Jupyter Notebook Binder

CellTypist

Cell types classify cells based on public and private knowledge from studying transcription, morphology, function & other properties. Established cell types have well-characterized markers and properties; however, cell subtypes and states are continuously being discovered, refined and better understood.

In this notebook, we register the immune cell type vocabulary from CellTypist, a computational tool used for cell type classification in scRNA-seq data.

In the following Standardize metadata on-the-fly notebook, we’ll demonstrate how to curate datasets analyzed with CellTypist enrichment analysis and track the dataset with LaminDB.

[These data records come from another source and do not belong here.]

-- ==== Sys2Proof/Machine/Level.lean ====
section
/-! DEFINITION. The Level Unit (Section 7): the probe cycle, the schedule of requests, the level flags and the solder
feed. -/

namespace Sys2Proof.Machine

/-! ## Scheduling (R140) -/

/-- A request becomes pending with the present TIME_MS as its due time, unless PROBE_FAULT is latched (R138, R140). -/
def State.raiseRequest (s : State) : State :=
  if s.lvu.probeFault then s else s.modLvu fun u => { u with request := some s.timeMs }

/-- The age of the pending request (R140). -/
def State.requestAge (s : State) : Nat :=
  match s.lvu.request with
  | some t => elapsed s.timeMs t
  | none => 0

/-! ## The feed decision (R146) -/

/-- The unclamped feed (T − L) × feed gain / 16, in mm, T as it stood when the level was taken (R139, R146). -/
def State.feedFor (s : State) (l : Int) : Int := ((s.lvu.target - l) * (s.params.feedGain : Int)).tdiv 16

/-- A decision that makes no feed starts the level interval timer (R140). -/
def State.noFeed (s : State) : State := s.modLvu fun u => { u with interval := some 0 }

/-- Incident FEED_BUDGET with the unclamped feed, and the latch of FEED_BUDGET if it is clear (R146, case 4). -/
def State.latchBudget (feed : Int) (s : State) : State :=
  let added := s.addIncident .feedBudget none none (valueOf feed)
  if s.lvu.feedBudget then added else (added.modLvu fun u => { u with feedBudget := true }).newLatch .level

/-- A feed of `f` mm begins: the budget is lowered and the first step given (R146, R147). -/
def State.startFeed (f : Nat) (s : State) : State :=
  s.modLvu fun u => { u with budget := u.budget - f, feeder := .feeding (f * 10 - 1) 1, feedPace := 0 }

/-- The feed decision at home after a result (R146). -/
def State.feedDecision (s : State) : State :=
  match s.lvu.last with
  | none => s.noFeed
  | some (l, _) =>
    if s.psc.state == .standby || s.psc.state.isTrip then s.noFeed
    else if s.lvu.target ≤ l then s.noFeed
    else if s.lvu.high || s.lvu.wireOut then s.noFeed
    else if s.lvu.budget == 0 then (s.latchBudget (s.feedFor l)).noFeed
    else if s.feedFor l == 0 then s.noFeed
    else s.startFeed (min (min (s.feedFor l).toNat s.params.maxFeed) s.lvu.budget)

/-- A feed in progress stops, or ends, and the melt settle runs from 0 (R147, R149, R150). -/
def State.stopFeed (s : State) : State :=
  match s.lvu.feeder with
  | .feeding _ _ => s.modLvu fun u => { u with feeder := .settling, settleTimer := 0 }
  | .idle => s
  | .settling => s

/-! ## The probe (R135 to R138) -/

/-- The probe reaches PARKED; after a result the feed decision is taken (R137). -/
def State.parkProbe (s : State) : State :=
  let parked := s.modLvu fun u => { u with probe := .parked, contactTimer := 0, afterResult := false, unread := false }
  if s.lvu.afterResult then parked.feedDecision else parked

/-- An ascent begins: PRB_HOME is read, and away from home the first up step is given, whose reading follows (R135, R137). -/
def State.startAscent (afterResult : Bool) (s : State) : State :=
  let begun := s.modLvu fun u => { u with
    probe := .ascending, steps := 0, contactTimer := 0, afterResult := afterResult }
  if s.pins.probeHome then begun.parkProbe
  else begun.modLvu fun u => { u with steps := 1, pace := 0, dirUp := true, unread := true }

/-- The causes of a probe fault, with the values of their incidents (R138). -/
inductive ProbeCause
  | noContact | noHome | contactAtStart
  deriving DecidableEq, Repr

def ProbeCause.value : ProbeCause → Nat
  | .noContact => 1
  | .noHome => 2
  | .contactAtStart => 3

/-- A probe fault: its incident, and the latch with its effects if PROBE_FAULT is clear (R138). -/
def State.probeFaultTaken (c : ProbeCause) (s : State) : State :=
  let added := s.addIncident .probeFault none none (valueOf (c.value : Int))
  if s.lvu.probeFault then added
  else (added.modLvu fun u => { u with
    probeFault := true, low := false, request := none, gap := false, interval := none }).newLatch .level

/-- The probe is DESCENDING or in CONTACT: a measurement is in progress (R143). -/
def Lvu.measuring (u : Lvu) : Bool := u.probe == .descending || u.probe == .contact

/-- A measurement in progress is abandoned; `noted` adds LEVEL_ABANDONED (R143). -/
def State.abandon (noted : Bool) (s : State) : State :=
  if s.lvu.measuring then
    (if noted then s.addIncident .levelAbandoned none none (valueOf (s.lvu.steps : Int)) else s).startAscent false
  else s

/-- Entry to STANDBY or TRIP at the Level Unit (R143, R150). -/
def State.levelIdle (noted : Bool) (s : State) : State := (s.abandon noted).stopFeed

/-- The loss of steady pumps or of POT_MOLTEN abandons a measurement (R143). -/
def State.watchProbe (s : State) : State := if s.pumpsSteady && s.wpu.molten then s else s.abandon true

/-- No record's head offset lies from Pc − g − approach to Pc − g inclusive (R141, condition 6). -/
def State.approachClear (s : State) : Bool :=
  s.ctr.table.all fun r =>
    !(decide (s.ctr.map.waveIn - (s.params.approach : Int) ≤ s.head r) && decide (s.head r ≤ s.ctr.map.waveIn))

/-- The eight conditions of a measurement start (R141). -/
def State.mayMeasure (s : State) : Bool :=
  s.lvu.request.isSome && s.lvu.probe == .parked && s.psc.state.checksFlux && s.wpu.molten && s.pumpsSteady &&
    s.ctr.occupancy == 0 && s.approachClear && s.lvu.feeder == .idle && !s.lvu.probeFault

/-- A descent begins with its first down step, whose reading of PRB_CONT follows (R135, R136). -/
def State.startDescent (s : State) : State :=
  s.modLvu fun u => { u with
    probe := .descending, steps := 1, pace := 0, contactTimer := 0, dirUp := false, unread := true }

/-- An advance evaluates the start conditions (R141). -/
def State.evaluateStart (s : State) : State := s.modLvu fun u => { u with startDue := s.mayMeasure }

/-! ## Level flags at a result (R144) -/

/-- The probe's level: N_nom less the step count (R136). -/
def State.levelRead (s : State) : Int := (s.params.nNom : Int) - (s.lvu.steps : Int)

/-- The latch that a level calls for (Table 7.3). -/
def State.latchLevel (l : Int) (s : State) : State :=
  if s.params.levelH ≤ l then
    if s.lvu.high then s
    else ((s.modLvu fun u => { u with high := true }).addIncident .levelHigh none none (valueOf l)).newLatch .level
  else if l < s.params.levelC then
    if s.lvu.critical then s
    else ((s.modLvu fun u => { u with critical := true, low := false }).addIncident .levelCritical none none
      (valueOf l)).newLatch .level
  else if l < s.params.levelW then
    if s.lvu.low || s.lvu.critical || s.lvu.probeFault then s
    else ((s.modLvu fun u => { u with low := true }).addIncident .levelLow none none (valueOf l)).newLatch .level
  else s

/-- The result of a measurement and the start of the ascent that follows it (R136, R144). -/
def State.takeLevel (s : State) : State :=
  ((s.modLvu fun u => { u with
    last := some (s.levelRead, s.timeMs), target := s.params.levelT, request := none, gap := false }).latchLevel
    s.levelRead).startAscent true

/-- WIRE_OUT latches, and a feed in progress stops (R149). -/
def State.latchWire (s : State) : State :=
  (((s.modLvu fun u => { u with wireOut := true }).addIncident .wireOut none none
    (match s.lvu.feeder with
      | .feeding _ given => valueOf ((given / 10 : Nat) : Int)
      | _ => none)).newLatch .level).stopFeed

end Sys2Proof.Machine
end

# pip install 'lamindb[jupyter,bionty]'
!lamin load use-cases-registries
Hide code cell output
Entity has to be a laminhub URL or 'artifact' or 'transform'
Hide code cell content
# filter warnings from celltypist
import warnings

warnings.filterwarnings("ignore", message=".*The 'nopython' keyword.*")
import lamindb as ln
import bionty as bt
 connected lamindb: testuser1/use-cases-registries

Access CellTypist records

As a first step we will read in CellTypist’s immune cell encyclopedia

import pandas as pd

description = "CellTypist Pan Immune Atlas v2: basic cell type information"
celltypist_source_v2_url = "https://github.com/Teichlab/celltypist_wiki/raw/main/atlases/Pan_Immune_CellTypist/v2/tables/Basic_celltype_information.xlsx"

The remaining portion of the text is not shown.